-- ==== Sys2Proof/Machine/Core.lean ====
section
/-! DEFINITION. The machine as the host runs it. -/

def Sys2Proof.core : Host.Core := { State := Sys2Proof.Machine.State, Fault := Sys2Proof.Machine.Fault, Refusal := Sys2Proof.Machine.Refusal, step := Sys2Proof.Machine.step, reset := Sys2Proof.Machine.State.reset }
end

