/-- R129, R132, R135: vector stores of byte formats. -/
def Obligations.VectorStores : Prop :=
  ∀ w ∈ vectorStoreWords, ∀ (s : State) (v a b : BitVec 5) (k : BitVec 3) (c f : BitVec 4),
    Ready s ((v.toNat, s.lmul) :: indexGroup s w.2 b) [] [] → s.th.fencesOn (some c.toNat) = [] → byteFmt f.toNat = true → fmtLegal f.toNat s.sew = true →
    let n := fmtBits f.toNat s.sew / 8
    let at_ : Nat → Nat := fun e => place s (vecAddr s w.2 a b n e)
    let code : Nat → Nat × BitVec 6 := fun e => narrowElem f.toNat s.sew s.th.csr.frm.toNat (s.elem v.toNat e s.sew)
    (∀ e, Acts s k e → Placed s w.2 a b n e) →
    ∃ t, exec (w.1 v a b k c f) s = .next t ∧
      (∀ e i, Acts s k e → i < n → (∀ e', Acts s k e' → e < e' → at_ e + i < at_ e' ∨ at_ e' + n ≤ at_ e + i) →
        cellsRead t.scratch (at_ e + i) = BitVec.ofNat 8 ((code e).1 / 256 ^ i)) ∧
      (∀ y, (∀ e, Acts s k e → y < at_ e ∨ at_ e + n ≤ y) → cellsRead t.scratch y = cellsRead s.scratch y) ∧
      FlagsOf s t k (fun e => (code e).2) ∧ OnlyStored s t

/-- R101, R104, R132: sub-byte stores. -/
def Obligations.SubByteStores : Prop :=
  ∀ (s : State) (v a b : BitVec 5) (k : BitVec 3) (c f : BitVec 4),
    Ready s [(v.toNat, s.lmul)] [] [] → s.th.fencesOn (some c.toNat) = [] → fmtLegal f.toNat s.sew = true →
    let base := s.reg a + s.reg b
    let n := fmtBits f.toNat 16
    let code : Nat → Nat × BitVec 6 := fun e => narrowElem f.toNat s.sew s.th.csr.frm.toNat (s.elem v.toNat e s.sew)
    (f ∈ [5#4, 6#4, 9#4, 10#4] → (∀ e j, Acts s k e → j < n → InWindow s (stringByte base n 0 e j) 1) →
      ∃ t, exec (.vst v a b k c f) s = .next t ∧
        (∀ e j, Acts s k e → j < n →
          (cellsRead t.scratch (place s (stringByte base n 0 e j))).getLsbD (stringBit n 0 e j) = (code e).1.testBit j) ∧
        (∀ y q, q < 8 → (∀ e j, Acts s k e → j < n → place s (stringByte base n 0 e j) ≠ y ∨ stringBit n 0 e j ≠ q) →
          (cellsRead t.scratch y).getLsbD q = (cellsRead s.scratch y).getLsbD q) ∧
        FlagsOf s t k (fun e => (code e).2) ∧ OnlyStored s t) ∧
    (f = 11#4 → s.vstart < s.vl →
      let act : Nat → Bool := fun e => decide (e < s.vl) && s.th.active k.toNat e
      let blocks := (span (s.vstart / 8) ((s.vl + 7) / 8)).filter (fun i => (span (8 * i) (8 * i + 8)).all act)
      let block : Nat → List Nat × Nat × BitVec 6 := fun i =>
        encodeBlock s.th.csr.frm.toNat ((span (8 * i) (8 * i + 8)).map (fun e => (fmtOfSew s.sew).decode (s.elem v.toNat e s.sew)))
      let byte : Nat → Nat → Word := fun i j => base + BitVec.ofNat 64 (5 * i + j)
      (∀ i ∈ span (s.vstart / 8) ((s.vl + 7) / 8), i ∈ blocks ∨ ∀ e ∈ span (8 * i) (8 * i + 8), act e = false) →
      (∀ i ∈ blocks, ∀ j, j < 5 → InWindow s (byte i j) 1) →
      ∃ t, exec (.vst v a b k c f) s = .next t ∧
        (∀ i ∈ blocks, ∀ j, j < 5 →
          cellsRead t.scratch (place s (byte i j)) = BitVec.ofNat 8 (blockBytes (block i).1 (block i).2.1 / 256 ^ j)) ∧
        (∀ y, (∀ i ∈ blocks, ∀ j, j < 5 → place s (byte i j) ≠ y) → cellsRead t.scratch y = cellsRead s.scratch y) ∧
        t.th.csr.fflags = blocks.foldl (fun r i => r ||| (block i).2.2) s.th.csr.fflags ∧ OnlyStored s t)
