/-! ## waitFor -/

@[simp] theorem State.waitFor_th (s : State) (w : Wait) (r : Register) : (s.waitFor w r).th = s.th := rfl
@[simp] theorem State.waitFor_others (s : State) (w : Wait) (r : Register) : (s.waitFor w r).others = s.others := rfl
@[simp] theorem State.waitFor_nextUid (s : State) (w : Wait) (r : Register) : (s.waitFor w r).nextUid = s.nextUid := rfl
@[simp] theorem State.waitFor_mem (s : State) (w : Wait) (r : Register) : (s.waitFor w r).mem = s.mem := rfl
@[simp] theorem State.waitFor_scratch (s : State) (w : Wait) (r : Register) : (s.waitFor w r).scratch = s.scratch := rfl
@[simp] theorem State.waitFor_metas (s : State) (w : Wait) (r : Register) : (s.waitFor w r).metas = s.metas := rfl
@[simp] theorem State.waitFor_copies (s : State) (w : Wait) (r : Register) : (s.waitFor w r).copies = s.copies := rfl
@[simp] theorem State.waitFor_sectors (s : State) (w : Wait) (r : Register) : (s.waitFor w r).sectors = s.sectors := rfl
@[simp] theorem State.waitFor_ro (s : State) (w : Wait) (r : Register) : (s.waitFor w r).ro = s.ro := rfl
@[simp] theorem State.waitFor_icache (s : State) (w : Wait) (r : Register) : (s.waitFor w r).icache = s.icache := rfl
@[simp] theorem State.waitFor_tlb (s : State) (w : Wait) (r : Register) : (s.waitFor w r).tlb = s.tlb := rfl
@[simp] theorem State.waitFor_slices (s : State) (w : Wait) (r : Register) : (s.waitFor w r).slices = s.slices := rfl
@[simp] theorem State.waitFor_walks (s : State) (w : Wait) (r : Register) : (s.waitFor w r).walks = s.walks := rfl
@[simp] theorem State.waitFor_woken (s : State) (w : Wait) (r : Register) : (s.waitFor w r).woken = s.woken := rfl
@[simp] theorem State.waitFor_cores (s : State) (w : Wait) (r : Register) : (s.waitFor w r).cores = s.cores := rfl
@[simp] theorem State.waitFor_dies (s : State) (w : Wait) (r : Register) : (s.waitFor w r).dies = s.dies := rfl
@[simp] theorem State.waitFor_ctxs (s : State) (w : Wait) (r : Register) : (s.waitFor w r).ctxs = s.ctxs := rfl
@[simp] theorem State.waitFor_launches (s : State) (w : Wait) (r : Register) : (s.waitFor w r).launches = s.launches := rfl
@[simp] theorem State.waitFor_nextLaunch (s : State) (w : Wait) (r : Register) : (s.waitFor w r).nextLaunch = s.nextLaunch := rfl
@[simp] theorem State.waitFor_tasks (s : State) (w : Wait) (r : Register) : (s.waitFor w r).tasks = s.tasks := rfl
@[simp] theorem State.waitFor_sems (s : State) (w : Wait) (r : Register) : (s.waitFor w r).sems = s.sems := rfl
@[simp] theorem State.waitFor_bars (s : State) (w : Wait) (r : Register) : (s.waitFor w r).bars = s.bars := rfl
@[simp] theorem State.waitFor_queues (s : State) (w : Wait) (r : Register) : (s.waitFor w r).queues = s.queues := rfl
@[simp] theorem State.waitFor_packed (s : State) (w : Wait) (r : Register) : (s.waitFor w r).packed = s.packed := rfl
@[simp] theorem State.waitFor_hostQs (s : State) (w : Wait) (r : Register) : (s.waitFor w r).hostQs = s.hostQs := rfl
@[simp] theorem State.waitFor_netOut (s : State) (w : Wait) (r : Register) : (s.waitFor w r).netOut = s.netOut := rfl
@[simp] theorem State.waitFor_netIn (s : State) (w : Wait) (r : Register) : (s.waitFor w r).netIn = s.netIn := rfl
@[simp] theorem State.waitFor_ringBase (s : State) (w : Wait) (r : Register) : (s.waitFor w r).ringBase = s.ringBase := rfl
@[simp] theorem State.waitFor_ringSize (s : State) (w : Wait) (r : Register) : (s.waitFor w r).ringSize = s.ringSize := rfl
@[simp] theorem State.waitFor_ringTail (s : State) (w : Wait) (r : Register) : (s.waitFor w r).ringTail = s.ringTail := rfl
@[simp] theorem State.waitFor_ringHead (s : State) (w : Wait) (r : Register) : (s.waitFor w r).ringHead = s.ringHead := rfl
@[simp] theorem State.waitFor_ringWait (s : State) (w : Wait) (r : Register) : (s.waitFor w r).ringWait = s.ringWait := rfl
@[simp] theorem State.waitFor_mgmt (s : State) (w : Wait) (r : Register) : (s.waitFor w r).mgmt = s.mgmt := rfl
@[simp] theorem State.waitFor_identity (s : State) (w : Wait) (r : Register) : (s.waitFor w r).identity = s.identity := rfl
@[simp] theorem State.waitFor_fabric (s : State) (w : Wait) (r : Register) : (s.waitFor w r).fabric = s.fabric := rfl
@[simp] theorem State.waitFor_replays (s : State) (w : Wait) (r : Register) : (s.waitFor w r).replays = s.replays := rfl
@[simp] theorem State.waitFor_measures (s : State) (w : Wait) (r : Register) : (s.waitFor w r).measures = s.measures := rfl
@[simp] theorem State.waitFor_versions (s : State) (w : Wait) (r : Register) : (s.waitFor w r).versions = s.versions := rfl
@[simp] theorem State.waitFor_rollback (s : State) (w : Wait) (r : Register) : (s.waitFor w r).rollback = s.rollback := rfl
@[simp] theorem State.waitFor_stage (s : State) (w : Wait) (r : Register) : (s.waitFor w r).stage = s.stage := rfl
@[simp] theorem State.waitFor_failing (s : State) (w : Wait) (r : Register) : (s.waitFor w r).failing = s.failing := rfl
@[simp] theorem State.waitFor_bootFuses (s : State) (w : Wait) (r : Register) : (s.waitFor w r).bootFuses = s.bootFuses := rfl
@[simp] theorem State.waitFor_leaves (s : State) (w : Wait) (r : Register) : (s.waitFor w r).leaves = s.leaves := rfl
@[simp] theorem State.waitFor_flash (s : State) (w : Wait) (r : Register) : (s.waitFor w r).flash = s.flash := rfl
@[simp] theorem State.waitFor_bbFlash (s : State) (w : Wait) (r : Register) : (s.waitFor w r).bbFlash = s.bbFlash := rfl
@[simp] theorem State.waitFor_replies (s : State) (w : Wait) (r : Register) : (s.waitFor w r).replies = s.replies := rfl
@[simp] theorem State.waitFor_damage (s : State) (w : Wait) (r : Register) : (s.waitFor w r).damage = s.damage := rfl
@[simp] theorem State.waitFor_agenda (s : State) (w : Wait) (r : Register) : (s.waitFor w r).agenda = s.agenda := rfl
@[simp] theorem State.waitFor_free (s : State) (w : Wait) (r : Register) : (s.waitFor w r).free = s.free := rfl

====================

### About this exercise
Take the listing from its first line to the line containing "Ready s ((v.toNat, s.lmul)". Reproduce those lines exactly and nothing else.

### Result of the task
-- ==== Sys2Proof/Machine/Core.lean ====
section
/-! DEFINITION. The machine as the host runs it. -/

def Sys2Proof.core : Host.Core := { State := Sys2Proof.Machine.State, Fault := Sys2Proof.Machine.Fault, Refusal := Sys2Proof.Machine.Refusal, step := Sys2Proof.Machine.step, reset := Sys2Proof.Machine.State.reset }
end

/-- R129, R132, R135: vector stores of byte formats. -/
def Obligations.VectorStores : Prop :=
  ∀ w ∈ vectorStoreWords, ∀ (s : State) (v a b : BitVec 5) (k : BitVec 3) (c f : BitVec 4),
    Ready s ((v.toNat, s.lmul) :: indexGroup s w.2 b) [] [] → s.th.fencesOn (some c.toNat) = [] → byteFmt f.toNat = true → fmtLegal f.toNat s.sew = true →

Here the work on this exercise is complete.